— Мне, батюшка, — оксамиту на платье. Цвету смарагдового. И соболей на оторочку.

— А мне — венец новый. И зарукавья.

— А Марье — ягод лукошко, авось вередами пойдет, — тем же смиренным голоском добавила старшая. Поклонилась отцу, поплыла к двери. Середняя — за ней.

Марьюшка словечка не сказала в ответ. Знает, что дорогих подарков ей не видать. И так сватают вперед сестер, двоим уже отказал отец. Поил сватов медами лучшими, греческим вином — Марья молода, берите Гордею, за ней вдвенадцатеро больше дам… Не сладилось дело.

— Марьюшка, — позвал Данила. Дочь подняла ресницы. — Говори, что твоей душеньке хочется?

— Спасибо, батюшка. У меня все есть, ничего мне не надо.

— Так не бывает! Чтобы молоду да веселу и ничего не желалось?! Скажи, может, забаву какую?

Марьюшка взглянула на отца, и сердце Данилы дрогнуло. Чем-то вдруг она напомнила жену-покойницу.

— Купи мне, батюшка, перышко Финиста — ясна сокола.

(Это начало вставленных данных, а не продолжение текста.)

-- ==== Sys2Proof/Tests/Slice0.lean ====
section
/-! SUPPORT. Tests: ill-formed words and configurations, command words written out from
spec/30_encoding.md R140 and R141, vectors of spec/95_test_vectors.md (named in each comment), and
for every statement with hypotheses a state and operands that meet them. -/

namespace Sys2Proof.Tests

open Sys2Proof Sys2Proof.Machine

/-! ## Small states -/

/-- The state after reset with CFG, DIM and the first samples set. -/
def grid (alpha eosEn : Bool) (h w : Nat) (xs : List Nat) : State :=
  State.putSamples
    { State.reset with
      cfg := { alpha := alpha, eosEn := eosEn }
      height := BitVec.ofNat 16 h
      width := BitVec.ofNat 16 w } xs

/-- RB and RUN_COUNT set. -/
def withRuns (s : State) (rs : List (Nat × Nat)) : State :=
  { s.putPairs .rb rs with runCount := BitVec.ofNat 32 rs.length }

/-- CB and CODE_COUNT set. -/
def withCodes (s : State) (cs : List Nat) : State :=
  { s.putBytes .cb 0 (numBytes cs) with codeCount := BitVec.ofNat 32 cs.length }

/-- FT and FREQ_COUNT set. -/
def withTable (s : State) (ft : List (Nat × Nat)) : State :=
  { s.putPairs .ft ft with freqCount := BitVec.ofNat 9 ft.length }

/-- ND, NODE_COUNT, ROOT and TREE_VALID set. -/
def withTree (s : State) (nds : List Node) : State :=
  State.markTree
    { s.putNodes nds with
      nodeCount := BitVec.ofNat 10 nds.length
      root := BitVec.ofNat 10 (nds.length - 1) }

/-- Some entries of CT, and CODES_VALID, set. -/
def withCodeTable (s : State) (cs : List (Nat × Code)) : State :=
  State.markCodes { s with ct := cs.flatMap fun p => codeCells p.1 p.2 }

/-- BB, BYTE_LEN and PAD set. -/
def withStream (s : State) (bs : List Byte) (pad : Nat) : State :=
  { s.putBytes .bb 0 bs with
    byteLen := BitVec.ofNat 32 bs.length
    pad := BitVec.ofNat 3 pad }

/-- DICT_CAP set. -/
def withDictCap (s : State) (cap : Nat) : State :=
  { s with params := { s.params with dictCap := cap } }

/-- BIT_CAP set. -/
def withBitCap (s : State) (cap : Nat) : State :=
  { s with params := { s.params with bitCap := cap } }

/-- STATUS's valid bits set. -/
def withValid (s : State) : State := s.markTree.markCodes

/-- The engine running a word. -/
def running (w : Word) : State := State.reset.accept w

/-- The state a command ends in. -/
def outcome (i : Instr) (s : State) : State :=
  match exec i s with
  | .next t => t
  | .fault _ => s
  | .refused _ => s

/-- The state a step ends in. -/
def stepped (s : State) : State :=
  match step s with
  | .next t => t
  | .fault _ => s
  | .refused _ => s

/-- A failure's code and info, or none. -/
def failure (s : State) : Option (Nat × Nat) :=
  if s.status.err then some (s.status.errcode.toNat, s.errInfo.toNat) else none

theorem exec_outcome (i : Instr) (s : State) : exec i s = .next (outcome i s) := by
  obtain ⟨u, h | ⟨e, -, h⟩, -⟩ := exec_completes i s <;> simp [outcome, h]

/-- A leaf. -/
def leaf (x f : Nat) : Node :=
  { isLeaf := true, symbol := x, freq := f, left := noNode, right := noNode }

/-- The table of vector T1. -/
def tableT1 : List (Nat × Nat) := [(5, 4), (256, 1)]

/-- The tree of vector T1, as spec/95_test_vectors.md writes it. -/
def treeT1 : List Node := [leaf 5 4, leaf 256 1, mergeNode 5 1 0]

/-- The codes of vector T1. -/
def codesT1 : List (Nat × Code) :=
  [(5, { valid := true, len := 1, code := 1 }), (256, { valid := true, len := 1, code := 0 })]

/-- The tree of vector T3. -/
def treeT3 : List Node := [leaf 1 3, mergeNode 3 0 noNode]

/-! ## Well-formedness -/

theorem test_reserved_bits_are_ill_formed : CommandWord.wellFormed 0x00000010 = false := by decide

theorem test_reserved_opcode_is_ill_formed : CommandWord.wellFormed 0x0000000A = false := by decide

theorem test_last_opcode_is_well_formed : CommandWord.wellFormed 0x00000009 = true := by decide

theorem test_no_samples_is_ill_formed :
    Params.wellFormed { Config.reference with maxSamples := 0 } = false := by decide

theorem test_too_many_samples_is_ill_formed :
    Params.wellFormed { Config.reference with maxSamples := 2 ^ 25 + 1 } = false := by decide

theorem test_short_dictionary_is_ill_formed :
    Params.wellFormed { Config.reference with dictCap := 255 } = false := by decide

— Перышко? — Данила поднял бровь. — На что тебе соколиное перышко?

— Оно не простое, серебряное.

— Украшение какое?

— Нет, — Марьюшка продолжила шить. — Утеха на праздный час. Купи, батюшка, оно недорого стоит. У баб на базаре спроси, они скажут.

С перышком вышла незадача. Никто не знал, что это за диковинка. Купчихи, посадские жены, простые бабы качали головами, смеялись, отмахиваясь от Данилы рукавами. Торговка с пирожками чуть не сомлела от хохота — так залилась, не в силах перевести дух и по-лошадиному всхрапывая, что Данила плюнул и отошел. И то, смешно — зрелый муж бегает по базару, словно юродивый, ищет незнамо что…

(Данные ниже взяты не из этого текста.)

-- ==== Sys2Proof/Machine/Ops.lean ====
section
/-! DEFINITION. The named operations over memory and registers: bytes of a space, `MemRead` and `MemWrite`
(00_scope.md R15), free draws (R17), the registers, issuing and completing a command, and reporting an error (R16). -/

namespace Sys2Proof.Machine

/-! Bytes of one space, listed by rising index. -/

/-- The byte at an index; none where it is unspecified (10_state.md R37). -/
def Memory.peek : Memory → Nat → Option Byte
  | [], _ => none
  | (a, b) :: m, i => if a = i then some b else Memory.peek m i

/-- Writes one byte, keeping the indices rising. -/
def Memory.poke : Memory → Nat → Byte → Memory
  | [], i, b => [(i, b)]
  | (a, x) :: m, i, b =>
    if i < a then (i, b) :: (a, x) :: m
    else if i = a then (i, b) :: m
    else (a, x) :: Memory.poke m i b

/-- Writes bytes in ascending index order (R15). -/
def Memory.pokeAll : Memory → Nat → List Byte → Memory
  | m, _, [] => m
  | m, i, b :: bs => Memory.pokeAll (Memory.poke m i b) (i + 1) bs

/-- The canonical form: strictly rising indices. An unlisted index has no value, so no entry can equal what an
unlisted index reads as. -/
abbrev Memory.wf (m : Memory) : Prop := m.Pairwise (fun x y => x.1 < y.1)

/-- No byte is listed at an index outside a space of `n` bytes. -/
abbrev Memory.below (m : Memory) (n : Nat) : Prop := ∀ x ∈ m, x.1 < n

/-! The fields of the state. -/

/-- Records one event at the interface. -/
def State.emit (s : State) (e : Event) : State := { s with trace := s.trace ++ [e] }

/-- `PHASE <- p` (R14). -/
def State.setPhase (s : State) (p : Phase) : State :=
  ({ s with fcu := { s.fcu with phase := p } } : State).emit (.phase p)

/-- `RES <- v`. -/
def State.setRes (s : State) (v : Byte) : State := { s with fcu := { s.fcu with res := v } }

/-- `ERR <- v`. -/
def State.setErr (s : State) (v : Byte) : State := { s with fcu := { s.fcu with err := v } }

/-- `RS.power <- p`. -/
def State.setPower (s : State) (p : Power) : State := { s with fcu := { s.fcu with power := p } }

/-- `RS.rssi <- v`. -/
def State.setRssi (s : State) (v : Byte) : State := { s with fcu := { s.fcu with rssi := .known v } }

/-- Replaces the TA's hidden state. -/
def State.setTa (s : State) (ta : Ta) : State := { s with ta := ta }

/-- Replaces the BCA's hidden state. -/
def State.setBca (s : State) (b : Bca) : State := { s with bca := b }

/-- Replaces the bytes of one space. Writing `FRM` ends the freshness of the last decode (R124, R147). -/
def State.setSpace (s : State) (sp : Space) (m : Memory) : State :=
  { s with
    fcu := s.fcu.setSpace sp m
    bca := if sp = .frm then { s.bca with fresh := false } else s.bca }

/-- Ends the freshness of the last decode: what follows is no CORRECT after a DECODE_FRAME (41_frame_codec.md R147,
70_reset_and_hazards.md R262, log entry 13). -/
def State.endDecode (s : State) : State := s.setBca { s.bca with fresh := false }

/-! Free draws (R17): each use takes the next number. -/

/-- The state with one draw used up. -/
def State.drawn (s : State) : State := { s with draws := s.draws + 1 }

/-- `n` bytes of `any`. -/
def State.drawBytes (c : Config) (n : Nat) (s : State) : List Byte × State := (c.anyBytes s.draws n, s.drawn)

/-- One byte of `any`. -/
def State.drawByte (c : Config) (s : State) : Byte × State := (c.anyByte s.draws 0, s.drawn)

/-- A truth value of `any`. -/
def State.drawBool (c : Config) (s : State) : Bool × State := (c.anyBool s.draws, s.drawn)

/-- Reads a byte that may be unknown (R37). -/
def State.readByte (c : Config) (v : Val Byte) (s : State) : Byte × State :=
  match v with
  | .known b => (b, s)
  | .unknown => s.drawByte c

/-- Reads a truth value that may be unknown (R37). -/
def State.readBool (c : Config) (v : Val Bool) (s : State) : Bool × State :=
  match v with
  | .known b => (b, s)
  | .unknown => s.drawBool c

/-! Access to the spaces (R15). -/

/-- The bytes `S[i..i+n)`, with byte `k` of the draw number `d` where the byte is unspecified (R37). -/
def bytesAt (c : Config) (m : Memory) (d i n : Nat) : List Byte :=
  (List.range n).map (fun k => (Memory.peek m (i + k)).getD (c.anyByte d k))

/-- `MemRead(S, i, n)` (R15). -/
def memRead (c : Config) (sp : Space) (i n : Nat) (s : State) : List Byte × State :=
  (bytesAt c (s.fcu.space sp) s.draws i n, s.drawn)

/-- `MemWrite(S, i, n, v)` with `n` the length of `v` (R15). -/
def memWrite (sp : Space) (i : Nat) (v : List Byte) (s : State) : State :=
  s.setSpace sp (Memory.pokeAll (s.fcu.space sp) i v)

/-! Issuing and completing a command, and reporting an error. -/

/-- A command runs only when `PHASE = Idle`; "a model refuses it" otherwise (70_reset_and_hazards.md R256). -/
def whenIdle (s : State) (k : State → State) : Host.Outcome State Fault Refusal :=
  if s.fcu.phase = .idle then .next (k s) else .refused .commandWhileRunning

/-- The issue of any command but TRY_RECEIVE (10_state.md R27). -/
def issue (s : State) : State := s.setPhase .busy

/-- Completion of any command (R27). -/
def complete (s : State) : State := s.setPhase .idle

/-- `raise` (R16, 60_exceptions.md R220, R230): the ONE operation that reports an error. It writes the code to
`ERR`, saves nothing, transfers no control, and completes the command. There is no return from it (R231). -/
def raise (e : ErrorCode) (s : State) : State := complete (s.setErr e.code)

/-- The end of a command: `RES`, then `ERR`, then `PHASE <- Idle` (R23, R24, R27). -/
def finish (res : Byte) (e : ErrorCode) (s : State) : State := raise e (s.setRes res)

/-- What an illegal command word does, "and nothing else" (30_encoding.md R88, 60_exceptions.md R227). -/
def illegalCommand (s : State) : Host.Outcome State Fault Refusal :=
  whenIdle s (finish 0x00#8 .illegalCommand)

end Sys2Proof.Machine
end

Да где же добыть это окаянное перышко Финистово?!

— Перышко ищешь?

Невесть как подкралась. Пожилая, лет под сорок, одета чисто, голова повязана белым платком, лицо темное, глаза и брови черные — знать, ясинка или булгарка. Нос острый, губы тонкие. Проживет еще столько да полстолько, вылитая будет баба-яга, как в баснях бают.

— Ищу, дочке в подарок.

— Сам надумал или дочка попросила?

— Дочка.

— А мать позволила? — ягишна усмехнулась одной щекой.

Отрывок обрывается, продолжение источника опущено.